* _Stored items_
┄┄┄┄┄┄┄┄┄┄

/-- The code words of a section. -/
def ImgBytes.words (b : ImgBytes) (x : Sect) : SMap Word :=
  SMap.ofFn 0 (x.len / 4) fun i => BitVec.ofNat 32 (b.nat (x.off + 4 * i) 4)

def zeroBytes (b : ImgBytes) (o n : Nat) : Bool := b.nat o n == 0

/-- The header and section table (f09 R246). -/
def ImgBytes.headerOk (b : ImgBytes) : Bool :=
  let l := b.sects
  decide (64 ≤ b.length) && b.nat 0 4 == 0x44554C49 && b.nat 4 2 == 1 && decide (1 ≤ l.length ∧ l.length ≤ 64) &&
    decide (64 + 16 * l.length ≤ b.length) && decide (b.nat 21 1 < 128) && decide (b.nat 22 1 < 2) && zeroBytes b 23 1 &&
    zeroBytes b 32 32 &&
    (l.zipIdx.all fun x => zeroBytes b (64 + 16 * x.2 + 4) 4 && decide (1 ≤ x.1.ty ∧ x.1.ty ≤ 9) &&
      decide (x.1.off + x.1.len ≤ b.length)) &&
    (l.zipIdx.all fun x => l.zipIdx.all fun y => x.2 == y.2 || x.1.ty != y.1.ty || x.1.idx != y.1.idx)

/-- The sizes and reserved fields of the sections. -/
def ImgBytes.sectionsOk (b : ImgBytes) (d c : Nat) : Bool :=
  let codes := b.ofType 0x01
  let sized := fun (ty n : Nat) => (b.ofType ty).all fun x => x.len % n == 0
  !codes.isEmpty && sized 0x01 4 && sized 0x03 8 && sized 0x06 16 && sized 0x08 4 &&
    ((b.ofType 0x04).all fun x => x.len == 128) && ((b.ofType 0x09).all fun x => x.len == 8) &&
    ((b.ofType 0x02).all fun x => x.len == d * c &&
      (List.range x.len).all fun i => codes.any fun y => y.idx == b.nat (x.off + i) 1) &&
    (!(b.ofType 0x02).isEmpty || codes.any fun y => y.idx == 0) &&
    ((b.entries 0x03 8).all fun e => decide (b.nat (e + 5) 1 < 3) && zeroBytes b (e + 6) 2) &&
    ((b.tabled 0x05).all fun e =>
      let o := b.nat (e + 8) 8
      zeroBytes b (e + 5) 3 && decide (o + 96 ≤ b.length) && zeroBytes b (o + 18) 2 && zeroBytes b (o + 40) 8 &&
        zeroBytes b (o + 88) 8) &&
    ((b.entries 0x06 16).all fun e =>
      decide (2 ≤ b.nat e 1 ∧ b.nat e 1 < 32) && decide (b.nat (e + 1) 1 < 2) && decide (b.nat (e + 4) 1 < 5) &&
        zeroBytes b (e + 5) 3) &&
    ((b.tabled 0x07).all fun e => zeroBytes b (e + 5) 3 && (b.mstep e).isSome) &&
    ((b.entries 0x08 4).all fun e => b.nat e 4 % 2 == 0) && ((b.entries 0x09 8).all fun e => zeroBytes b (e + 5) 3)

/-- The image the bytes describe. What a section leaves out has the value the directives give it when it is absent (f11 R295). -/
def ImgBytes.image (b : ImgBytes) : Image :=
  let codes := b.ofType 0x01
  let res := (b.entries 0x09 8).headD 0
  let has := !(b.ofType 0x09).isEmpty
  let d := b.nat 16 2
  let c := b.nat 18 2
  { hash := Config.sha384 b
    d := d
    c := c
    width := b.nat 20 1
    strides := BitVec.ofNat 8 (b.nat 21 1)
    elastic := decide (b.nat 22 1 % 2 = 1)
    longc := b.nat 24 8
    code := codes.foldl (fun m x => SMap.set [] m x.idx (b.words x)) []
    codeLen := codes.foldl (fun m x => SMap.set 0 m x.idx (x.len / 4)) []
    classes := match b.ofType 0x02 with
      | x :: _ => (List.range x.len).map fun i => b.nat (x.off + i) 1
      | [] => (List.range (d * c)).map fun _ => 0
    loops := (b.entries 0x03 8).map fun e => (b.nat e 4, b.nat (e + 4) 1, b.nat (e + 5) 1)
    ft := (b.entries 0x04 8).map fun e => BitVec.ofNat 64 (b.nat e 8)
    safe := (b.tabled 0x05).map fun e => (b.nat e 4, b.nat (e + 4) 1, b.liveMap (b.nat (e + 8) 8))
    objs := (b.entries 0x06 16).map fun e =>
      ⟨b.nat e 1, decide (b.nat (e + 1) 1 % 2 = 1), b.nat (e + 2) 2, b.nat (e + 4) 1, b.nat (e + 8) 8⟩
    msteps := (b.tabled 0x07).filterMap b.mstep
    restart := (b.entries 0x08 4).map fun e => b.nat e 4
    banks := if has then b.nat res 1 else 0
    tiles := if has then b.nat (res + 1) 2 else 1
    sems := if has then b.nat (res + 3) 2 else 0
    promise := true }

/-- The limits of f02 R31 and R32 on what an image declares. -/
def declOk (img : Image) : Bool :=
  decide (1 ≤ img.d ∧ img.d ≤ 4096) && decide (1 ≤ img.c ∧ img.c ≤ 96) &&
    (img.width == 1 || img.width == 2 || img.width == 4) && !(stridesOf img.strides).isEmpty &&
    decide (1 ≤ img.longc ∧ img.longc ≤ 2 ^ 40) && decide (img.banks ≤ 64) && decide (1 ≤ img.tiles ∧ img.tiles ≤ 256) &&
    decide (img.sems ≤ 256) && decide ((img.objs.filter fun o => o.timed).length ≤ 64) &&
    (img.msteps.all fun m => decide (1 ≤ m.len ∧ m.len ≤ 2 ^ 20) && decide (m.syncs.length ≤ 16))

/-! ### Bundles -/

/-- A bundle as the finaliser sees it. -/
structure Bun where
  addr  : Nat
  delta : Nat
  safe  : Bool
  lend  : Nat
  words : List (Nat × Nat × Instr)
  deriving Repr

/-- A word of a slot; an SVC of any number is legal (f10 R266). -/
def slotWord (slot : Nat) (w : Word) : Option Instr :=
  if slot = 0 ∧ w.extractLsb' 12 20 = 0xA2000#20 then some .svcNull else decodeSlot slot w

/-- A bundle whose header and words are all legal (f12 R316). -/
def bunOf (x : Nat × Word × List (Nat × Nat × Word)) : Option Bun :=
  match decodeHeader x.2.1 with
  | some (.bndl d _ f l _) =>
    let ws := x.2.2.map fun w => (w.1, w.2.1, slotWord w.1 w.2.2)
    if ws.all fun w => w.2.2.isSome then
      some ⟨x.1, d.toNat, f == 1, l.toNat, ws.filterMap fun w => w.2.2.map fun i => (w.1, w.2.1, i)⟩
    else none
  | _ => none

/-- The bundles of a class; none where one is illegal, runs past the section, or names a tile outside the window. -/
def bunsOf (img : Image) (cls : Nat) : Option (List Bun) :=
  let raw := img.bundles cls
  let l := raw.filterMap bunOf
  let len := SMap.get 0 img.codeLen cls
  let inside : Bool := match raw.getLast? with
    | some x => decide (x.1 + 1 + x.2.2.length ≤ len)
    | Option.none => true
  let tiles : Bool := l.all fun x => x.words.all fun w => (readsOf w.2.2 ++ writesOf w.2.2).all fun r =>
    r.1 != 4 || decide (r.2 < img.tiles)
  if l.length = raw.length ∧ inside ∧ tiles then some l else none

/-- A LOOP: its bundle, level, last body bundle, and its count when it is an immediate. -/
structure FLoop where
  i     : Nat
  level : Nat
  last  : Nat
  count : Option Nat
  addr  : Nat
  deriving DecidableEq, Repr

def loopOf (i : Nat) (w : Nat × Nat × Instr) : Option FLoop :=
  match w.2.2 with
  | .loopImm l n c => some ⟨i, l.toNat, i + n.toNat, some c.toNat, w.2.1⟩
  | .loopReg l n _ => some ⟨i, l.toNat, i + n.toNat, none, w.2.1⟩
  | _ => none

def loopsOf (l : List Bun) : List FLoop := l.zipIdx.flatMap fun x => x.1.words.filterMap (loopOf x.2)

def isCallRet : Instr → Bool
  | .call _ _ | .ret _ => true
  | _ => false

/-- The rules of f03 R73 and R74 about loops and LEND. -/
def loopsOk (l : List Bun) (loops : List FLoop) : Bool :=
  (loops.all fun x =>
    let outer := loops.filter fun y => decide (y.i < x.i ∧ x.i ≤ y.last)
    let body := (l.drop (x.i + 1)).take (x.last - x.i)
    decide (x.last < l.length) && (outer.all fun y => y.level != x.level && decide (x.last ≤ y.last)) &&
      (x.level == 0 || outer.any fun y => y.level + 1 == x.level) &&
      decide ((body.map fun y : Bun => y.words.length).foldl (· + ·) 0 ≤ 256) &&
      !(body.any fun y => y.words.any fun w => isCallRet w.2.2)) &&
  (l.zipIdx.all fun x =>
    let ending := loops.filter fun y => y.last == x.2
    x.1.lend == ending.foldl (fun m y => Nat.max m (y.level + 1)) 0)

/-- Index of the bundle whose header stands at a word address. -/
def bunAt (l : List Bun) (addr : Int) : Option Nat := l.findIdx? fun x => (x.addr : Int) == addr

/-- The target of a relative branch word. -/
def branchOff : Instr → Option Int
  | .br _ _ o | .jmp o | .call _ o => some o.toInt
  | _ => none

/-- The rules about branches: a header as target (f18 R346), its DELTA (f03 R60), the return's too (f12 R306), no entry into a
loop body (R74). -/
def branchesBad (l : List Bun) (loops : List FLoop) : Option Nat :=
  l.zipIdx.findSome? fun x => x.1.words.findSome? fun w => match branchOff w.2.2 with
    | none => none
    | some o => match bunAt l (x.1.addr + o) with
      | none => some fIllWord
      | some j =>
        let slow : Nat → Bool := fun k => match l[k]? with
          | some y => decide (2 ≤ y.delta)
          | none => false
        if slow j = false ∨ (isCallRet w.2.2 ∧ slow (x.2 + 1) = false) then some fTiming
        else if loops.any fun y => decide (y.i < j ∧ j ≤ y.last) && !decide (y.i < x.2 ∧ x.2 ≤ y.last) then some fLoopFit
        else none

/-! ### Latencies the finaliser takes (f09 R434) -/

/-- Capability registers some word of the image writes. -/
def writtenCaps (all : List Bun) : List Nat :=
  all.flatMap fun x => x.words.flatMap fun w => (writesOf w.2.2).filterMap fun r => if r.1 = 1 then some r.2 else none

/-- The level a capability register reaches: C1 the scratchpad; a declared level of a register that nothing writes. -/
def capLevel (img : Image) (written : List Nat) (c : Nat) : Option Nat :=
  if c = 1 then some 0
  else if written.contains c then none
  else match img.objs.find? fun o => o.creg == c with
    | some o => if o.level = 0 then none else some (o.level - 1)
    | none => none

/-- Rows of f07 R177 by source (none: OXFILL) and destination level: L and B. -/
def oxRowLat (src : Option Nat) (dst : Nat) : Option (Nat × Nat) :=
  match src.getD 0, dst with
  | 0, 0 => some (if src.isNone then 16 else 12, 256)
  | 1, 0 | 0, 1 => some (if src.isNone then 48 else 44, 256)
  | 2, 0 | 2, 1 => some (64, 256)
  | 3, 0 | 0, 3 => some (if src.isNone then 168 else 164, 128)
  | 1, 3 | 3, 1 => some (204, 128)
  | 3, 3 => some (324, 128)
  | 1, 1 => some (84, 256)
  | 2, 3 => some (224, 128)
  | _, _ => none

/-- The rows of f07 R177 a timed job's sides could use. -/
def oxRows (lev : Nat → Option Nat) (d : Nat) (sv : Option Nat) : List (Nat × Nat) :=
  let dsts := match lev d with
    | some x => [x]
    | none => [0, 1, 3]
  let srcs := match sv with
    | none => [none]
    | some c => match lev c with
      | some x => [some x]
      | none => [some 0, some 1, some 2, some 3]
  dsts.flatMap fun y => srcs.filterMap fun x => oxRowLat x y

/-- The largest L and the smallest B of them, or of a remote job's row with hop latency `h`. -/
def oxLat (lev : Nat → Option Nat) (d : Nat) (sv : Option Nat) (remote : Option Nat) : Nat × Nat :=
  let l := oxRows lev d sv ++ (remote.map fun h => (16 + h, 32)).toList
  (l.foldl (fun m x => Nat.max m x.1) 0, l.foldl (fun m x => Nat.min m x.2) 256)

/-- The stream length of a timed job whose counts the image fixes (f07 R175, R178, R186). -/
def streamBytes (b : Option PBlk) : Option Nat := b.map PBlk.total

/-- A register whose declared object lies on another logical die than some core of the class: its access can be remote in an
M-step (f08 R209). -/
def mayBeRemote (img : Image) (cls : Nat) (written : List Nat) (c : Nat) : Bool :=
  !written.contains c && (img.objs.any fun o => o.creg == c &&
    img.classes.zipIdx.any fun x => x.1 == cls && x.2 / Nat.max img.c 1 != o.ldie)

/-- An access that may be remote in an M-step with routes: through such a register, or one whose object the finaliser does not know (f09
R434). -/
def MStep.reaches (m : MStep) (img : Image) (cls : Nat) (written : List Nat) (c : Nat) : Bool :=
  !m.routes.isEmpty && c != 1 && (written.contains c || (img.objs.all fun o => o.creg != c) || mayBeRemote img cls written c)

/-- The greatest hop latency of an M-step's routes. -/
def MStep.hops (m : MStep) : Nat := m.routes.foldl (fun n r => Nat.max n r.h) 0

/-- What an indexed access takes beyond its row (f12 R318). -/
def indexedExtra : Instr → Nat
  | .vldx _ _ _ _ | .vstx _ _ _ _ => 4
  | _ => 0

/-- L and B of a timed Ox word. -/
def timedRow (img : Image) (cls : Nat) (written : List Nat) (m : Option MStep) (d : Nat) (sv : Option Nat) : Nat × Nat :=
  let far := fun (c : Nat) => (m.map fun y => y.reaches img cls written c).getD false
  oxLat (capLevel img written) d sv
    (if far d || sv.any far then some ((m.map MStep.hops).getD 0) else none)

/-- The vcy from the perform vcy of a job's first line to that of its last, and the vcy it occupies its engine; where the image does not fix
its length, those of one line (DEDUCED, log entry 46). -/
def lineSpan (n : Option Nat) (rate : Nat) : Nat × Nat :=
  match n with
  | some n => (128 * ((n + 127) / 128 - 1) / rate, (n + rate - 1) / rate)
  | none => (0, 1)

/-- Perform offset of a word: its latency, a timed Ox job's for its last line, or a remote access's in M-step `m`. -/
def performsAt (img : Image) (cls : Nat) (written : List Nat) (m : Option MStep) (n : Option Nat) (i : Instr) : Option Nat :=
  let far := fun (c : Nat) => (m.map fun y => y.reaches img cls written c).getD false
  let h := (m.map MStep.hops).getD 0
  match timedOxOf i with
  | some (d, sv, _) =>
    let (l, b) := timedRow img cls written m d sv
    some (l + (lineSpan n b).1)
  | none =>
    let base := latencyOf (capLevel img written) i
    match readsBy i, storesBy i with
    | some c, _ => if far c then some (160 + 2 * h + indexedExtra i) else base
    | _, some c => if far c then some (160 + h + indexedExtra i) else base
    | _, _ => base

/-- A timed read that reaches the weight store (f03 R66). -/
def readsWeights (img : Image) (written : List Nat) (i : Instr) : Bool :=
  let c := match timedOxOf i with
    | some (_, sv, _) => sv
    | none => readsBy i
  match c with
  | some c => capLevel img written c == some 2
  | none => false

┄┄┄┄┄┄┄┄┄┄

* _Activity_
When the line with "let inside : Bool" is reached in the data above, begin copying, and stop after the line with "if l.length = raw.length"; copy each line exactly, both ends included.

* _Solution_
  let inside : Bool := match raw.getLast? with
    | some x => decide (x.1 + 1 + x.2.2.length ≤ len)
    | Option.none => true
  let tiles : Bool := l.all fun x => x.words.all fun w => (readsOf w.2.2 ++ writesOf w.2.2).all fun r =>
    r.1 != 4 || decide (r.2 < img.tiles)
  if l.length = raw.length ∧ inside ∧ tiles then some l else none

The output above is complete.